• _What is being asked_: Word for word, set down every line of the entries below from the line with "Byte strings -/" to the line with "it alone. -/", including both, and no other line.

• _Stored entries_:

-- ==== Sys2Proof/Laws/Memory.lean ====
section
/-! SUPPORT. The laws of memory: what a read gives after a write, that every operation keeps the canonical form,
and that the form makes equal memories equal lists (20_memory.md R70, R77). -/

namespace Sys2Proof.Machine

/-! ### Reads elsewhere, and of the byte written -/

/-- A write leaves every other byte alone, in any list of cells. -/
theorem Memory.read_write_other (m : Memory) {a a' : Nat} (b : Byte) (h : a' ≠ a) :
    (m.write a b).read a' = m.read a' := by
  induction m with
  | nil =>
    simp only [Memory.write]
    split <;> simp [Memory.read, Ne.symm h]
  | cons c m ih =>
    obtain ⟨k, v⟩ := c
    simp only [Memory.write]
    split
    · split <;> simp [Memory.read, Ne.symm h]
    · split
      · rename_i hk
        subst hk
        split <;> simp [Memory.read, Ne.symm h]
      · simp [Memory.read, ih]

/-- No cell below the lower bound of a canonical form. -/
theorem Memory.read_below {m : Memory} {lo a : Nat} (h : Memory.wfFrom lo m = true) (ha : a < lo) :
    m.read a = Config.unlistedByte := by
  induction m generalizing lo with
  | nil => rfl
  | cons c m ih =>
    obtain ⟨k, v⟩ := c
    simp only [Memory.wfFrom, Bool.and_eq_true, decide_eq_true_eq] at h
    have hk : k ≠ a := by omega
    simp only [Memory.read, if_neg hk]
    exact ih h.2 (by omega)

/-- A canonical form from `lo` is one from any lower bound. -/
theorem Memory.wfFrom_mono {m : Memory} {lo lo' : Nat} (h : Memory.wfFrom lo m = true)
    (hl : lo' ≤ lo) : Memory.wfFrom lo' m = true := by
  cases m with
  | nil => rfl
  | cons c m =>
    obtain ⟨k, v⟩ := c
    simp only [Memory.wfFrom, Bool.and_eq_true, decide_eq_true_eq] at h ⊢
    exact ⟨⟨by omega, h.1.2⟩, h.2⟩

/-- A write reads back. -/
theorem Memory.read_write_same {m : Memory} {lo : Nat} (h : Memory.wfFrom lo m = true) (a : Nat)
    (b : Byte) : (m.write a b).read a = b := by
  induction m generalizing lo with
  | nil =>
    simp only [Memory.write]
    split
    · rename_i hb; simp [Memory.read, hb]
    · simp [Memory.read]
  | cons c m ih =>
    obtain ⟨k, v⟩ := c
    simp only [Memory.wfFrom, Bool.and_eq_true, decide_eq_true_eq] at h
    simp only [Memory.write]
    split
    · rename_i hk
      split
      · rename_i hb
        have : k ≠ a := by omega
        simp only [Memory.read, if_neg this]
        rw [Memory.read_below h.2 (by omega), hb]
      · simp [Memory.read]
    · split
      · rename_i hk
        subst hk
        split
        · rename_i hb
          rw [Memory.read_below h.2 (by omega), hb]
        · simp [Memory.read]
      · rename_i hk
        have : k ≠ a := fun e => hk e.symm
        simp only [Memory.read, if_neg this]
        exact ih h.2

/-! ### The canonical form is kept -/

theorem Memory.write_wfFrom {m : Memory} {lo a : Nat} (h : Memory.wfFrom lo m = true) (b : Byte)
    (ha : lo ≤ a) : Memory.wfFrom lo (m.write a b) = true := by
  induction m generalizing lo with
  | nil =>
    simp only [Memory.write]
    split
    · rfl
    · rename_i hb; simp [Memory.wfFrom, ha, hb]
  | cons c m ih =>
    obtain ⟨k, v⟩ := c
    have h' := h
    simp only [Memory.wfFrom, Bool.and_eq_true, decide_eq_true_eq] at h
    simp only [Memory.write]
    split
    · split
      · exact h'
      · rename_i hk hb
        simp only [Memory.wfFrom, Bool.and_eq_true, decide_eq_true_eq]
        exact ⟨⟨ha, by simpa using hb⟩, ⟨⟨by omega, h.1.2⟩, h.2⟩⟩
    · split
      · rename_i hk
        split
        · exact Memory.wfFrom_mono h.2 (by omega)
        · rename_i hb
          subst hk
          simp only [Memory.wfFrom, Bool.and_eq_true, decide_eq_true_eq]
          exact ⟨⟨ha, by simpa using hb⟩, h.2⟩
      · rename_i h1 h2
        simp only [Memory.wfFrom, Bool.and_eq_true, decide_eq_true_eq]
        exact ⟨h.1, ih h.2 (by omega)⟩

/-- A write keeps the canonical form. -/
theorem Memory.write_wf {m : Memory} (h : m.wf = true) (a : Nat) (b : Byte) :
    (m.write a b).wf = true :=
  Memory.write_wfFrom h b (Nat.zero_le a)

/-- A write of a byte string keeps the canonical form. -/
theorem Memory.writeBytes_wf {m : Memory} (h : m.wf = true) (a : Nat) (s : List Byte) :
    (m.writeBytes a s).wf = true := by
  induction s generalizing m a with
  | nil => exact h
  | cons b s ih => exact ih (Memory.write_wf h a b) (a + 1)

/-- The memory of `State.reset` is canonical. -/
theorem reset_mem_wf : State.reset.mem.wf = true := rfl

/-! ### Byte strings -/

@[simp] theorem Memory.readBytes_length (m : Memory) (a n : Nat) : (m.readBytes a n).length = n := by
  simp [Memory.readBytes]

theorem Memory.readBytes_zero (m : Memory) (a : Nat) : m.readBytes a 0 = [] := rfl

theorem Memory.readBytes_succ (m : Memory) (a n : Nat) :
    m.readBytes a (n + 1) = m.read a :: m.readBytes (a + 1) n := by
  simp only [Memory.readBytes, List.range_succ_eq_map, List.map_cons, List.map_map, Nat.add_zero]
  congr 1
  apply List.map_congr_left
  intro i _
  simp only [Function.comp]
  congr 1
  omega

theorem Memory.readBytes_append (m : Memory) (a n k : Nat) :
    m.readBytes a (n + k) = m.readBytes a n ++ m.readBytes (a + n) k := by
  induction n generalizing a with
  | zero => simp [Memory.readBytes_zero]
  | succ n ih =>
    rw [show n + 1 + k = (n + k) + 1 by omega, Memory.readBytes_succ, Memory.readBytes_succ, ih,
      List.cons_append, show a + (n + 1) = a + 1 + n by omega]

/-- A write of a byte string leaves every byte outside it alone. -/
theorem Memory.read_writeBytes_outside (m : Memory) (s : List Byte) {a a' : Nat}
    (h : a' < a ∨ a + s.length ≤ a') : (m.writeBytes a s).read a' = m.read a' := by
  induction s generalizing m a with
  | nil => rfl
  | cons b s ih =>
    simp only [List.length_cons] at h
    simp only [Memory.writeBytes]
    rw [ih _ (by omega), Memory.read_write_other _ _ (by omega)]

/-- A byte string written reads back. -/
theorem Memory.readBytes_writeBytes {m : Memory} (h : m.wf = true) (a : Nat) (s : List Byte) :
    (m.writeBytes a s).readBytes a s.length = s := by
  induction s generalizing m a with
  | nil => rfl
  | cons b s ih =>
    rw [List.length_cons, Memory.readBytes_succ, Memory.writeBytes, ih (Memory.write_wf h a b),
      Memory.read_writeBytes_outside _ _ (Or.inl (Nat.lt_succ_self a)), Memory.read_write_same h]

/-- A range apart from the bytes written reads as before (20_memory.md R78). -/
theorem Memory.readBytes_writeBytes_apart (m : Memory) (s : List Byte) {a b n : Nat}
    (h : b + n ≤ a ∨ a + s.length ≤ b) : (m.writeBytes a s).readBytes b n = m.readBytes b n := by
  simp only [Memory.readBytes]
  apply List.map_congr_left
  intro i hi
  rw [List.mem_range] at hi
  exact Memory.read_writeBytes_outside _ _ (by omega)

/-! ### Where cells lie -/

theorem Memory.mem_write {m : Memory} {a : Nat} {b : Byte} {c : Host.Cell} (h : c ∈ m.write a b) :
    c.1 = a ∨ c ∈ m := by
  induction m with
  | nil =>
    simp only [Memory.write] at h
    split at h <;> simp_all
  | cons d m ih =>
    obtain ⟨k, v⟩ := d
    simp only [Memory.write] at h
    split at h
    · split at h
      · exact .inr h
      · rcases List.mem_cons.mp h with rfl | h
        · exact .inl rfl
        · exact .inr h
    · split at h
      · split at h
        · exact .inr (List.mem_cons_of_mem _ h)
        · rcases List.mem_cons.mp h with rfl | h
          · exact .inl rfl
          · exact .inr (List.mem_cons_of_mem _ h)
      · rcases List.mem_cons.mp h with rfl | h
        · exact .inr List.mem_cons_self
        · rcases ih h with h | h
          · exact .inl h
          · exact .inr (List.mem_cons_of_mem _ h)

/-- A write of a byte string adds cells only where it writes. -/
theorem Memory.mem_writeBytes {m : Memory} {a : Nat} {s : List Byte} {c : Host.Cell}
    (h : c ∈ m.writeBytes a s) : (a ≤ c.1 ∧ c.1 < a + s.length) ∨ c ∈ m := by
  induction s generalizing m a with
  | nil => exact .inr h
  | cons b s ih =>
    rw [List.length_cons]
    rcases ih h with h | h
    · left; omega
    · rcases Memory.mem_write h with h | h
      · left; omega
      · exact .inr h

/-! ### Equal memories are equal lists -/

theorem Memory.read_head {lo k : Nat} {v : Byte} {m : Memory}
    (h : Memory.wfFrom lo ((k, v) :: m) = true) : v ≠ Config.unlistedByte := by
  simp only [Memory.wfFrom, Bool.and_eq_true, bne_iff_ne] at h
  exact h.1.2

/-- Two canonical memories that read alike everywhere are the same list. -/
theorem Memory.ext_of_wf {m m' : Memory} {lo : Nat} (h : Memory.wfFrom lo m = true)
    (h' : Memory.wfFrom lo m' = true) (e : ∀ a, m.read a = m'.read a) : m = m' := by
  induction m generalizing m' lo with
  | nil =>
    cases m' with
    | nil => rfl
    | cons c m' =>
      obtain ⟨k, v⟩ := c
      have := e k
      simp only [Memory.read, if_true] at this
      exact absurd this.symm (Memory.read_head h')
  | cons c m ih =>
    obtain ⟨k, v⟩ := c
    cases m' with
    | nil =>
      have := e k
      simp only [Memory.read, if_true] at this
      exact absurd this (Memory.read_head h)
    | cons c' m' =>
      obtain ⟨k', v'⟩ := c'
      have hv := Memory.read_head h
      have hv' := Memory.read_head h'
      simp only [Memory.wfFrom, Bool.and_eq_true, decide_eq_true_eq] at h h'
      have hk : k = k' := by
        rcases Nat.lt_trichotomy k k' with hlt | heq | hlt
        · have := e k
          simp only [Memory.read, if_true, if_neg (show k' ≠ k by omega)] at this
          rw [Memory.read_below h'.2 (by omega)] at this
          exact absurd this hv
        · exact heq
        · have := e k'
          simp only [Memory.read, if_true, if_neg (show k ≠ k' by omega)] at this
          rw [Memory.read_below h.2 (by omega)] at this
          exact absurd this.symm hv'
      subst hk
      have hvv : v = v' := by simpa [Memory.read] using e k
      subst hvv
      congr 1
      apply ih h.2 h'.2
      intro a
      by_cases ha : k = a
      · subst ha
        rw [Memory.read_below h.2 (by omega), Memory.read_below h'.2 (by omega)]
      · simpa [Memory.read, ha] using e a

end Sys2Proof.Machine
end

• _Result for this task_:
/-! ### Byte strings -/

@[simp] theorem Memory.readBytes_length (m : Memory) (a n : Nat) : (m.readBytes a n).length = n := by
  simp [Memory.readBytes]

theorem Memory.readBytes_zero (m : Memory) (a : Nat) : m.readBytes a 0 = [] := rfl

theorem Memory.readBytes_succ (m : Memory) (a n : Nat) :
    m.readBytes a (n + 1) = m.read a :: m.readBytes (a + 1) n := by
  simp only [Memory.readBytes, List.range_succ_eq_map, List.map_cons, List.map_map, Nat.add_zero]
  congr 1
  apply List.map_congr_left
  intro i _
  simp only [Function.comp]
  congr 1
  omega

theorem Memory.readBytes_append (m : Memory) (a n k : Nat) :
    m.readBytes a (n + k) = m.readBytes a n ++ m.readBytes (a + n) k := by
  induction n generalizing a with
  | zero => simp [Memory.readBytes_zero]
  | succ n ih =>
    rw [show n + 1 + k = (n + k) + 1 by omega, Memory.readBytes_succ, Memory.readBytes_succ, ih,
      List.cons_append, show a + (n + 1) = a + 1 + n by omega]

/-- A write of a byte string leaves every byte outside it alone. -/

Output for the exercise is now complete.